There may not be many people who recognize Mark Cuban, unless said person is either a) an NBA fan (Mark is the crazy owner of the Dallas Mavericks), or b) a fan of the show "Shark Tank," where investors such as Mark invest on ideas they hear. The fact of the matter, though, is that Mark is one of the most influential tech people of the past 20 years. He was able to take advantage of the dotcom bubble, and then forsee how to avoid going bankrupt from it. So who is he?
In 1982, Cuban moved to Dallas, Texas. Cuban first found work as a bartender, then as a salesperson for Your Business Software, one of the first PC software retailers in Dallas. He was fired less than a year later, after meeting with a client to procure new business instead of opening the store.
Cuban started a company, MicroSolutions, with support from his previous customers from Your Business Software. MicroSolutions was initially a system integrator and software reseller. The company was an early proponent of technologies such as Carbon Copy, Lotus Notes, and CompuServe. One of the company's largest clients was Perot Systems. In 1990, Cuban sold MicroSolutions to CompuServe—then a subsidiary of H&R Block—for $6 million.

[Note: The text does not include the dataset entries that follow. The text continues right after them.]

-- ==== Sys2Proof/Machine/Net.lean ====
section
/-!
DEFINITION. Network ports and the embedded switch (R411 to R430), and what the consumers of kennels do with popped words
(R224, R233 to R235).
-/

namespace Sys2Proof.Machine

/-! ## Ports -/

/-- Port `x` (0 A, 1 B, 2 M) behind its registers. -/
def State.port (s : State) (x : Nat) : Port := Store.get (fun _ => Port.reset) s.net.ports x

/-- The state with port `x` at `p`. -/
def State.setPort (s : State) (x : Nat) (p : Port) : State :=
  { s with net := { s.net with ports := Store.set (fun _ => Port.reset) s.net.ports x p } }

/-- The line rate of port `x` in Mbit/s (R411). -/
def State.lineRate (s : State) (x : Nat) : Nat :=
  match s.rd (NET.CFG.RATE x) with
  | 0 => 1000 | 1 => 2500 | 2 => 10000 | _ => 25000

/-- ns that a frame of `n` bytes without its FCS takes on the line of port `x`, preamble and gap included (R426). -/
def State.wireNs (s : State) (x n : Nat) : Nat := ceilDiv ((n + 24) * 8 * 1000) (s.lineRate x)

/-- The port on the other side of kennel `k`, for a transmit kennel (R224). -/
def portOf (k : Nat) : Option Nat :=
  if 2 ≤ k ∧ k < 6 ∨ k = 10 then some 0
  else if 6 ≤ k ∧ k < 10 ∨ k = 11 then some 1
  else if k = 12 ∨ k = 13 then some 2
  else none

/-- A block index of a port (R428). -/
def portBlock (x : Nat) : Nat := 9 + x

/-- The link of port `x` goes down: frames queued for it are dropped, and its PTP instance returns to listening (R412, R427). -/
def State.linkDown (s : State) (x : Nat) : State :=
  if s.flag (NET.STAT.LINK x) then
    let s := ((s.wrFlag (NET.STAT.LINK x) false).wrFlag (NET.STAT.PCSLOCK x) false).wrFlag (NET.STAT.FECLOCK x) false
    let s := (s.inc (NET.LINKDOWNS.val x)).sqf (NET.HIST.LINKDOWN x)
    let s := s.report (portBlock x * 256 + 1) 0 s.tick
    let s := s.eachBelow (fun s k =>
      if portOf k = some x then
        let q := s.kennel k
        s.setKennel k { q with pkts := [] }
      else s) 14
    let p := s.port x
    let s := s.setPort x { p with sending := none, resume := false }
    if x < 2 then s.wr (TIME.PTP_CFG.STATE x) 0 else s
  else s

/-- LINK_UP: the link of an enabled port comes up; transmission resumes at the next boundary (R412, R427). -/
def execLinkUp (x : Nat) (s : State) : Res :=
  .next (if x < 3 ∧ s.flag (NET.CFG.EN x) ∧ ¬ s.flag (NET.STAT.IDLE x) ∧ ¬ s.flag (NET.STAT.LINK x) then
    let s := ((s.wrFlag (NET.STAT.LINK x) true).wrFlag (NET.STAT.PCSLOCK x) true).wrFlag (NET.STAT.FECLOCK x) (s.flag (NET.CFG.FEC x))
    let p := s.port x
    let s := s.setPort x { p with resume := true }
    (s.sqf (NET.HIST.LINKUP x)).report (portBlock x * 256 + 2) 0 s.tick
  else s)

/-- LINK_DOWN: the PCS loses lock or auto-negotiation (R412, R427). -/
def execLinkDown (x : Nat) (s : State) : Res := .next (if x < 3 then s.linkDown x else s)
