/-- FIELD_RANGE of an enabled receive entry (R169, R175, R572). -/
def Cfg.rxRange (c : Cfg) (i : Nat) : List Nat :=
  let r := fun f => Cfg.rd c f
  (if r (FT.PATH i) = 0 ∨ 5 < r (FT.FMT i) ∨ r (FT.CHANNELS i) = 0 ∨ 64 < r (FT.CHANNELS i) ∨ r (FT.PTIME i) = 0 ∨ 192 < r (FT.PTIME i)
    then [FT.word i 0] else [])
    ++ (if ¬ fmtAaf (r (FT.FMT i)) ∧ ¬ Cfg.flag c (FT.IPV6 i) then
          [3, 4, 5].filterMap (fun w => if Cfg.word c (FT.word i w) = 0 then none else some (FT.word i w)) else [])
    ++ Cfg.reserved c (FT.word i)
        [0xFFFFF0FF, 0xFF00FFFF, allBits, allBits, allBits, allBits, allBits, 0x1FFF, 0xFFFFF, 0xFFFFFF, 0xFFFF, 0, 0, 0, 0, 0]

/-- FIELD_RANGE of an enabled transmit entry (R199, R572). -/
def Cfg.txRange (c : Cfg) (i : Nat) : List Nat :=
  let r := fun f => Cfg.rd c f
  (if r (TX.PATH i) = 0 ∨ 5 < r (TX.FMT i) ∨ r (TX.CHANNELS i) = 0 ∨ 64 < r (TX.CHANNELS i) ∨ r (TX.PTIME i) = 0 ∨ 192 < r (TX.PTIME i)
      ∨ 1 < r (TX.DITH i) then [TX.word i 0] else [])
    ++ (if ¬ fmtAaf (r (TX.FMT i)) ∧ ¬ Cfg.flag c (TX.IPV6 i) then
          [5, 6, 7, 9, 10, 11].filterMap (fun w => if Cfg.word c (TX.word i w) = 0 then none else some (TX.word i w)) else [])
    ++ Cfg.reserved c (TX.word i)
        [0xFECFFFFF, 0x7FFFFFFF, allBits, 0xFC00FFFF, allBits, allBits, allBits, allBits, allBits, allBits, allBits, allBits, allBits,
         0xFFFF1FFF, 0xFFFFFF, 0]

/-- FIELD_RANGE over the shadowed tables: enabled entries only (R567). -/
def Cfg.tableRange (c : Cfg) : List Nat :=
  (Cfg.rxFlows c).flatMap (Cfg.rxRange c) ++ (Cfg.txFlows c).flatMap (Cfg.txRange c)
    ++ (Cfg.buffers c).flatMap (fun b => Cfg.reserved c (BT.word b) [0xC7FF3FFF, allBits, 0x3FFFFF, 0xFFFFF])
    ++ (Cfg.patches c).flatMap (fun x => Cfg.reserved c (PM.word x) [0xC3FFFFFF, 0x03FFFFFF])
    ++ (Cfg.members c).flatMap (fun i => Cfg.reserved c (HM.word i) [0xFF001FFF])
    ++ (Cfg.cues c).flatMap (fun i =>
          (if Cfg.rd c (CLQ.LATE i) = 3 ∨ 3 < Cfg.rd c (CLQ.BIND i) then [CLQ.word i 0] else [])
            ++ Cfg.reserved c (CLQ.word i) [0xFFFFFF0F, allBits, allBits, 0xFFFF])
    ++ (those 256 (fun i => decide (i < Cfg.rd c SW.GCLCTL.NENT))).flatMap (fun i => Cfg.reserved c (GCL.word i) [0xFF, allBits])
    ++ (Cfg.delayLines c).flatMap (fun i =>
          (if Cfg.rd c (DL.LOG2 i) < 10 ∨ 20 < Cfg.rd c (DL.LOG2 i) then [DL.word i 3] else [])
            ++ Cfg.reserved c (DL.word i) [0x83FFFFFF, 0x03FFFFFF, 0x1FFFFF, 0xF83FFFFF])
    ++ (Cfg.voices c).flatMap (fun i =>
          Cfg.reserved c (VT.word i) [0xE0000000, 0x3FFFFF, 0xFFFFFFF, 0xFFFFFFF, 0xFFFFFFF, allBits, 0xFFFFFF, 0])

/-- FIELD_RANGE. -/
def Cfg.fieldRange (c : Cfg) : List Nat := Cfg.registerRange c ++ Cfg.tableRange c

/-- PTIME_TICK (R17): named at word 0 of the flow. -/
def Cfg.ptimeTick (c : Cfg) : List Nat :=
  ((Cfg.flows c).filter (fun i =>
    let p := Cfg.rd c (FT.PTIME i)
    p % Cfg.tickLen c != 0 && Cfg.tickLen c % p != 0)).map (fun i => FT.word i 0)

/-- FAMILY_LIVE (R568). -/
def Cfg.familyLive (old c : Cfg) : List Nat :=
  if Cfg.rd old GLB.MEDIA.FAMILY = Cfg.rd c GLB.MEDIA.FAMILY then [] else
    let own := (Cfg.flows c).map (fun i => FT.word i 0) ++ keysOf 8 SAP.CG_CFG (fun k => Cfg.flag c (SAP.CG_CFG.EN k))
      ++ keysOf 8 AES.RX_CFG (fun n => Cfg.flag c (AES.RX_CFG.EN n)) ++ keysOf 8 AES.TX_CFG (fun n => Cfg.flag c (AES.TX_CFG.EN n))
      ++ keysOf 4 AES.MD_CFG (fun p => Cfg.flag c (AES.MD_CFG.IN_EN p) || Cfg.flag c (AES.MD_CFG.OUT_EN p))
      ++ (Cfg.delayLines c).map (fun i => DL.word i 0) ++ keysOf 16 HRD.H_CTL (fun k => Cfg.flag c (HRD.H_CTL.EN k))
      ++ keysOf 12 SYN.CKO_CFG (fun j => Cfg.flag c (SYN.CKO_CFG.EN j) && Cfg.rd c (SYN.CKO_CFG.SRC j) == 0)
    if own.isEmpty then
      (if Cfg.flag c CUE.CFG.EN || Cfg.flag c CUE.CAPCTL.EN || Cfg.flag c TIME.LTCTX_CFG.EN then [GLB.MEDIA] else [])
    else own

/-- TICK_LIVE (R568): a tick-counted activity runs while TICK_LEN changes. -/
def State.tickLive (s : State) (c : Cfg) : List Nat :=
  if s.tickLen = Cfg.tickLen c then [] else
    match firstBelow (fun k => s.rd (HRD.H_STATE.val k) == 1 || s.rd (HRD.H_STATE.val k) == 2) 16 with
    | some k => [HRD.H_CTL k]
    | none =>
      if s.flag CUE.CAPSTAT.RUNNING || s.flag SYN.RAMPSTAT.RUNNING || s.flag SYN.RAMPSTAT.ARMED then [GLB.MEDIA] else []

/-! ## 0x18 to 0x1E: buffers (R167, R168, R201, R246, R277, R295, R301, R305) -/

/-- The bytes of the ring of buffer `b`. -/
def Cfg.ringBytes (c : Cfg) (b : Nat) : Nat := Cfg.rd c (BT.DEPTH b) * Cfg.bufS c b * Cfg.rd c (BT.CHANNELS b) * 4

/-- BUF_RANGE (R166, R167). -/
def Cfg.bufRange (c : Cfg) : List Nat :=
  (Cfg.buffers c).flatMap (fun b =>
    let r := fun f => Cfg.rd c f
    (if r (BT.DEPTH b) < 2 ∨ 256 < r (BT.DEPTH b) ∨ r (BT.CHANNELS b) = 0 ∨ 8192 < r (BT.CHANNELS b)
        ∨ 2 ^ 23 < r (BT.BASE b) + Cfg.ringBytes c b then [BT.word b 0] else [])
      ++ (if r (BT.BASE b) % 32 ≠ 0 then [BT.word b 1] else [])
      ++ (if Cfg.flag c (BT.DEEP b) then [] else
            (if r (BT.DBASE b) ≠ 0 then [BT.word b 2] else []) ++ (if r (BT.DDEPTH b) ≠ 0 then [BT.word b 3] else [])))

/-- The rings of the enabled buffers: key, start, length. -/
def Cfg.rings (c : Cfg) : List (Nat × Nat × Nat) :=
  (Cfg.buffers c).map (fun b => (BT.word b 0, Cfg.rd c (BT.BASE b), Cfg.ringBytes c b))

/-- The checkpoint area: start and length in bytes. -/
def Cfg.ckptArea (c : Cfg) : Nat × Nat := (Cfg.rd c GLB.CKPTBASE.val * 4096, Cfg.rd c GLB.CKPTLEN.val * 4096)

/-- BUF_OVERLAP (R167). -/
def Cfg.bufOverlap (c : Cfg) : List Nat :=
  let rs := Cfg.rings c
  let (a, n) := Cfg.ckptArea c
  (clashing (fun x y => spansMeet x.2.1 x.2.2 y.2.1 y.2.2) rs).map (·.1)
    ++ (if Cfg.flag c GLB.JCTL.LOC then (rs.filter (fun x => spansMeet x.2.1 x.2.2 a n)).map (·.1) else [])

/-- RXBUF_MISMATCH (R168). -/
def Cfg.rxbufMismatch (c : Cfg) : List Nat :=
  (Cfg.rxFlows c).flatMap (fun i =>
    let b := Cfg.rd c (FT.BUFID i)
    if !Cfg.bufEn c b then [FT.word i 7]
    else
      (if Cfg.bufIs c b (Cfg.rd c (FT.CHANNELS i)) (Cfg.rd c (FT.MULT i)) && Cfg.flag c (BT.DEEP b) == Cfg.flag c (FT.DEEP i) then []
        else [FT.word i 0])
        ++ (let o := Cfg.otherWriters c b 0 i
            if o.isEmpty then [] else FT.word i 7 :: o))

/-- r of a transmit flow (R201). -/
def Cfg.txR (c : Cfg) (i : Nat) : Nat :=
  if Cfg.tickLen c < Cfg.rd c (TX.PTIME i) then Cfg.rd c (TX.PTIME i) / Cfg.tickLen c else 1

/-- TXBUF_MISMATCH (R201). -/
def Cfg.txbufMismatch (c : Cfg) : List Nat :=
  (Cfg.txFlows c).flatMap (fun i =>
    let b := Cfg.rd c (TX.BUFID i)
    if !Cfg.bufEn c b then [TX.word i 13]
    else
      (if Cfg.bufIs c b (Cfg.rd c (TX.CHANNELS i)) (Cfg.rd c (TX.MULT i)) && decide (Cfg.txR c i + 1 ≤ Cfg.rd c (BT.DEPTH b)) then []
        else [TX.word i 0])
        ++ (if Cfg.flag c (BT.DEEP b) then [TX.word i 13] else []))

/-- OUTPUT_SOURCE (R246). -/
def Cfg.outputSource (c : Cfg) : List Nat :=
  let seen := Cfg.observedBufs c
  let both := fun (b k : Nat) => if seen.contains b then k :: (Cfg.fillers c b).map (·.2.2) else []
  (Cfg.txFlows c).flatMap (fun i => both (Cfg.rd c (TX.BUFID i)) (TX.word i 13))
    ++ (those 32 (Cfg.sapOut c)).flatMap (fun n => both (Cfg.rd c (SAP.P_BUF.OUTBUF n)) (SAP.P_BUF n))
    ++ (those 8 (fun n => Cfg.flag c (AES.TX_CFG.EN n))).flatMap (fun n => both (Cfg.rd c (AES.TX_CFG.OUTBUF n)) (AES.TX_CFG n))
    ++ (those 4 (fun p => Cfg.flag c (AES.MD_CFG.OUT_EN p))).flatMap (fun p => both (Cfg.rd c (AES.MD_BUF.OUTBUF p)) (AES.MD_BUF p))

/-- The writers of an output buffer when they are more than one: the fields that name them (R277). -/
def Cfg.twoWriters (c : Cfg) (b : Nat) : List Nat :=
  let es := (Cfg.outputWords c b).map (·.1)
  let n := es.eraseDups.length + (if (Cfg.patchWords c b).isEmpty then 0 else 1)
  if n ≤ 1 then [] else (Cfg.outputWords c b).map (·.2) ++ Cfg.patchWords c b

/-- A local buffer that must have the C and MULT given: the key `shape` of the fields that set them, the key `name` of the one that
names it. -/
def Cfg.localBuf (c : Cfg) (b ch mult shape name : Nat) : List Nat :=
  if !Cfg.bufEn c b then [name]
  else (if Cfg.bufIs c b ch mult then [] else [shape]) ++ (if Cfg.flag c (BT.DEEP b) then [name] else [])

/-- SAPBUF_MISMATCH (R277). -/
def Cfg.sapbufMismatch (c : Cfg) : List Nat :=
  (List.range 32).flatMap (fun n =>
    let g := Cfg.rd c (SAP.P_CFG.GROUP n)
    let shape := fun b => Cfg.localBuf c b (Cfg.rd c (SAP.CG_CFG.SLOTS g)) (Cfg.rd c (SAP.CG_CFG.MULT g)) (SAP.CG_CFG g) (SAP.P_BUF n)
    (if Cfg.sapIn c n then
        let b := Cfg.rd c (SAP.P_BUF.INBUF n)
        shape b ++ (let o := Cfg.otherWriters c b 1 n; if o.isEmpty then [] else SAP.P_BUF n :: o)
      else [])
      ++ (if Cfg.sapOut c n then
            let b := Cfg.rd c (SAP.P_BUF.OUTBUF n)
            shape b ++ (let o := Cfg.twoWriters c b; if o.isEmpty then [] else SAP.P_BUF n :: o)
          else []))

/-- AESBUF_MISMATCH (R295, R301, R305). A buffer that two AES3 or MADI inputs, or one of them and the cue player, would fill has more
than the one writer of R219. -/
def Cfg.aesbufMismatch (c : Cfg) : List Nat :=
  let alone := fun (b kind i k : Nat) =>
    let o := ((Cfg.fillers c b).filter (fun f => !(f.1 == kind && f.2.1 == i) && decide (2 ≤ f.1) && decide (f.1 ≤ 4))).map (·.2.2)
    if o.isEmpty then [] else k :: o
  (those 8 (fun n => Cfg.flag c (AES.RX_CFG.EN n) && Cfg.flag c (AES.RX_CFG.DATA_EN n))).flatMap (fun n =>
      let b := Cfg.rd c (AES.RX_CFG.INBUF n)
      Cfg.localBuf c b 2 (Cfg.rd c (AES.RX_CFG.MULT n)) (AES.RX_CFG n) (AES.RX_CFG n) ++ alone b 2 n (AES.RX_CFG n))
    ++ (those 8 (fun n => Cfg.flag c (AES.TX_CFG.EN n))).flatMap (fun n =>
      Cfg.localBuf c (Cfg.rd c (AES.TX_CFG.OUTBUF n)) 2 (Cfg.rd c (AES.TX_CFG.MULT n)) (AES.TX_CFG n) (AES.TX_CFG n))
    ++ (those 4 (fun p => Cfg.flag c (AES.MD_CFG.IN_EN p))).flatMap (fun p =>
      let b := Cfg.rd c (AES.MD_BUF.INBUF p)
      Cfg.localBuf c b (Cfg.madiC c p) (if Cfg.madiM c p = 1 then 0 else 1) (AES.MD_CFG p) (AES.MD_BUF p) ++ alone b 3 p (AES.MD_BUF p))
    ++ (those 4 (fun p => Cfg.flag c (AES.MD_CFG.OUT_EN p))).flatMap (fun p =>
      Cfg.localBuf c (Cfg.rd c (AES.MD_BUF.OUTBUF p)) (Cfg.madiC c p) (if Cfg.madiM c p = 1 then 0 else 1) (AES.MD_CFG p) (AES.MD_BUF p))

/-! ## 0x20 to 0x28: flows and ports (R31, R173, R176, R180, R200, R201, R411, R415, R416, R599) -/

/-- Two receive entries share a key (R173). -/
def Cfg.sameFlowKey (c : Cfg) (i j : Nat) : Bool :=
  let aaf := fmtAaf (Cfg.rd c (FT.FMT i))
  aaf == fmtAaf (Cfg.rd c (FT.FMT j))
    && (if aaf then [2, 3, 4].all (fun w => Cfg.word c (FT.word i w) == Cfg.word c (FT.word j w))
          && Cfg.rd c (FT.ADDR3 i) / 2 ^ 16 == Cfg.rd c (FT.ADDR3 j) / 2 ^ 16
        else Cfg.flag c (FT.IPV6 i) == Cfg.flag c (FT.IPV6 j) && Cfg.flowAddr c i == Cfg.flowAddr c j
          && Cfg.rd c (FT.UDPPORT i) == Cfg.rd c (FT.UDPPORT j))
    && Cfg.flag c (FT.SSRCKEY i) == Cfg.flag c (FT.SSRCKEY j)
    && (!Cfg.flag c (FT.SSRCKEY i) || Cfg.rd c (FT.SSRC i) == Cfg.rd c (FT.SSRC j))

/-- DUP_FLOW_KEY (R173). -/
def Cfg.dupFlowKey (c : Cfg) : List Nat := (clashing (Cfg.sameFlowKey c) (Cfg.rxFlows c)).map (fun i => FT.word i 0)

/-- RX_PAYLOAD (R176). -/
def Cfg.rxPayload (c : Cfg) : List Nat := ((Cfg.rxFlows c).filter (fun i => decide (1440 < Cfg.payloadLen c i))).map (fun i => FT.word i 0)

/-- TX_PAYLOAD (R201). -/
def Cfg.txPayload (c : Cfg) : List Nat := ((Cfg.txFlows c).filter (fun i => decide (1440 < Cfg.payloadLen c i))).map (fun i => FT.word i 0)

/-- LEASH_RANGE (R180). -/
def Cfg.leashRange (c : Cfg) : List Nat :=
  ((Cfg.rxFlows c).filter (fun i =>
    let b := Cfg.rd c (FT.BUFID i)
    let lim := if Cfg.flag c (FT.DEEP i) then Cfg.rd c (BT.DDEPTH b) else Cfg.rd c (BT.DEPTH b)
    decide (lim ≤ Cfg.rd c (FT.EARLY i)) && Cfg.rd c (FT.EARLY i) != 0)).map (fun i => FT.word i 8)

/-- The first address word of transmit entry `i` on path `p`, with its next-hop index: words 8 to 11 all zero stand for ADDRA. -/
def Cfg.txDest (c : Cfg) (i p : Nat) : Nat × Nat :=
  let own := p = 1 && [8, 9, 10, 11].any (fun w => Cfg.word c (TX.word i w) != 0)
  (TX.word i (if own then 8 else 4), if p = 0 then Cfg.rd c (TX.NHA i) else Cfg.rd c (TX.NHB i))

/-- An IP destination is a multicast group. -/
def multicast (v6 : Bool) (top : Nat) : Bool := if v6 then top / 2 ^ 24 == 0xFF else top / 2 ^ 28 == 0xE

/-- TX_ADDR (R200, R430). -/
def Cfg.txAddrBad (c : Cfg) : List Nat :=
  ((Cfg.txFlows c).filter (fun i => !fmtAaf (Cfg.rd c (TX.FMT i)))).flatMap (fun i =>
    (those 2 (fun p => bit (Cfg.rd c (TX.PATH i)) p)).flatMap (fun p =>
      let (k, nh) := Cfg.txDest c i p
      if nh = 0 then (if multicast (Cfg.flag c (TX.IPV6 i)) (Cfg.word c k) then [] else [k])
      else if Cfg.flag c (SW.NH_LO.VALID (nh - 1)) then [] else [TX.word i 13, SW.NH_LO (nh - 1)]))

/-- FLOW_LOAD (R31, R567). -/
def Cfg.flowLoad (c : Cfg) : List Nat :=
  [Cfg.rxFlows c, Cfg.txFlows c].flatMap (fun fs =>
    let n := (fs.map (fun i => multOf (Cfg.rd c (FT.MULT i)) * Cfg.rd c (FT.CHANNELS i))).sum
    if min 8192 (2 ^ Cfg.rd c GLB.UNITCAP.CHANLOG2) < n ∨ 2048 < fs.length then fs.map (fun i => FT.word i 0) else [])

He made approximately $2 million after taxes on the deal.
In 1995, Cuban and fellow Indiana University alumnus Todd Wagner started Audionet, combining their mutual interest in Indiana Hoosier college basketball and webcasting. With a single server and an ISDN line, Audionet became Broadcast.com in 1998. By 1999, Broadcast.com had grown to 330 employees and $13.5 million in revenue for the second quarter. In 1999, during the dot com boom, Broadcast.com was acquired by Yahoo! for $5.9 billion in Yahoo! stock.